» Hélder Nagai Consolaro — Universidade Federal de Catalão (UFCAT)/Rede Biota Cerrado
» Raphael Matias — Universidade Federal de Jataí (UFJ)/Rede Biota Cerrado
» Antônio José Camillo de Aguiar — Universidade de Brasília (UnB)/Rede Biota Cerrado
» Daniel Luís Mascia Vieira — Embrapa Cenargen/Rede Biota Cerrado
A pergunta do título, inicialmente, pode não fazer muito sentido, pois a polinização parece um termo distante do cotidiano, porém isso não é bem assim. A polinização é uma das etapas da reprodução das plantas, tal como ocorre no pequi e na araucária, como também no tomateiro, na laranja e outras espécies alimentícias. Na polinização da laranjeira, as flores atraem abelhas que irão se alimentar do néctar e, involuntariamente, acabam polinizando e produzindo alimento para nós, humanos. A polinização pode ser considerada o passo inicial na manutenção de um ecossistema e na recuperação de áreas degradadas, como também uma etapa crucial da segurança alimentar dos seres humanos. É somente após a polinização que os frutos e/ou sementes são formados e, consequentemente, ocorrerá a germinação e a formação de uma nova planta. É importante dizer que 94% das plantas de regiões tropicais são polinizadas por animais. No Cerrado não é diferente, pois cerca de 80-95% das plantas dependem de animais para a polinização. Portanto, muito embora a polinização pareça não nos atingir diretamente, ela traz grandes benefícios à humanidade, pois é dela que vem grande parte do nosso alimento. Por isso, a polinização é considerada como um serviço ecossistêmico.
A diversidade de polinizadores nativos impacta nossa agricultura, que representa a maior porcentagem do PIB do Brasil. Soja, café, laranja, algodão e feijão, são exemplos de culturas beneficiadas pela polinização por animais, sobretudo, por abelhas nativas. São estimados entre 7% e 40% de incremento na produção de algumas monoculturas quando a polinização por abelhas acontece adequadamente. Infelizmente, em monoculturas que o entorno da lavoura está degradado e os polinizadores são escassos, por exemplo no maracujá, o produtor tem que contratar mão de obra de pessoas para realizar a polinização manual das flores. Entretanto, é sabido que na polinização natural, feita por animais, os frutos são mais saudáveis e comercialmente mais viáveis em 70% das culturas, gerando mais renda ao produtor e mais alimento para a população.
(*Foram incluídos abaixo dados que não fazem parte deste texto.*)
-- ==== Sys2Proof/Config.lean ====
section
/-! DEFINITION. What the manual leaves open: free values, each an opaque constant without a body, so that nothing
in Lean can evaluate it. The machine applies them to a counter that State holds (State.fv). -/

namespace Sys2Proof

/-- The n-th free value: any natural number. Used wherever the manual allows either outcome, calls a value
undefined or unpredictable, or states no result (notes/assumptions 2). -/
opaque Config.free : Nat → Nat

/-- The second-order notch filters of the Actinometer's baseline (R276, R277): their state and their output for the next
value, by their frequencies in Hz and their width in 0.25 Hz. The manual gives the filters' kind and bounds on their
attenuation and not their arithmetic. -/
opaque Config.notchState : List Nat → Nat → Nat → Int → Nat
opaque Config.notchOut : List Nat → Nat → Nat → Int → Int

/-- The first-order low-pass filter with a time constant of 2^k intervals (R276): its value after the next input. -/
opaque Config.lowPass : Nat → Int → Int → Int

/-- The low 48 bits of a position or count that leaves the signed 48-bit range its format gives it (R358): the manual states
no result. -/
opaque Config.posOver : Int → Nat

/-- The range of a trim (R308), in the unit in which Trims holds it. -/
opaque Config.trimRange : Nat

/-- SLH-DSA-SHA2-128s verification of a signature over a message under a public key (R541, R551): the manual names the
scheme and does not give it. -/
opaque Config.slhVerify : List (BitVec 8) → List (BitVec 8) → List (BitVec 8) → Bool

/-- Byte i of the SLH-DSA-SHA2-128f signature of a message under the device key (R554). -/
opaque Config.slhSign : List (BitVec 8) → Nat → BitVec 8

/-- Fuses and silicon (R542, R551, R554): Osgon firmware key hash, customer debug-key hash where one is fused, serial,
attestation public key by word, boot ROM version. -/
opaque Config.firmwareKeyHash : List (BitVec 8)
opaque Config.debugKeyHash : Option (List (BitVec 8))
opaque Config.serial : Nat → BitVec 32
opaque Config.attestKey : Nat → BitVec 32
opaque Config.bootRom : BitVec 32

/-- PCIe configuration space beyond what the manual states (R465): the reset value of the word at an offset, and the
word after a write of a value over an old one. -/
opaque Config.cfgReset : Nat → BitVec 32
opaque Config.cfgAfter : Nat → BitVec 32 → BitVec 32 → BitVec 32

end Sys2Proof
end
Setenta e cinco por cento da polinização de plantas agrícolas é realizada por insetos, e também por beija-flores e morcegos, os quais são altamente vulneráveis à degradação ambiental. O Relatório Temático sobre Polinizção, Polinizadores e Produção de Alimentos no Brasil, de 2019, estimou um valor global da polinização entre US$ 235 e US$ 577 bilhões, enquanto no Brasil seria um valor anual de US$ 12 bilhões. Assim, a perda dos polinizadores no mundo levaria à redução da produção e à elevação dos preços dos alimentos, o que impactaria a segurança alimentar de milhões de pessoas, sobretudo, das populações mais pobres. Pode ainda levar a uma queda do sistema imunológico da população, devido a diminuição das vitaminas nas frutas.
O Cerrado se encontra sob grave ameaça, principalmente pela mudança no uso da terra e perda de habitat, podendo afetar negativamente a produção de alimentos. Por isso, são relevantes as iniciativas que buscam restabelecer a diversidade da flora e fauna do bioma para manutenção dos serviços ecossistêmicos, como aquele realizado pelos polinizadores. Hoje, existe uma demanda de um bilhão de hectares de áreas degradadas para ser restaurada no mundo, sendo uma oportunidade para associar os esforços de restauração com o restabelecimento e fortalecimento de serviços ecossistêmicos. Assim, levar em consideração os serviços de polinização nas iniciativas de restauração é fundamental para motivar mudanças nas práticas agrícolas. É sabido que a presença de polinizadores nativos, a proximidade das lavouras com áreas preservadas e uma paisagem mais heterogênea aumentam diretamente a produtividade das culturas e diminui a pressão para o desmatamento. Iniciativas como as da Rede Biota Cerrado, que engloba vários pesquisadores de diferentes universidades e institutos de pesquisa, são valiosas e devem ser fomentadas pelo poder público e privado, uma vez que visam justamente a incorporação da realidade do Cerrado na busca de soluções sustentáveis ao bem-estar humano.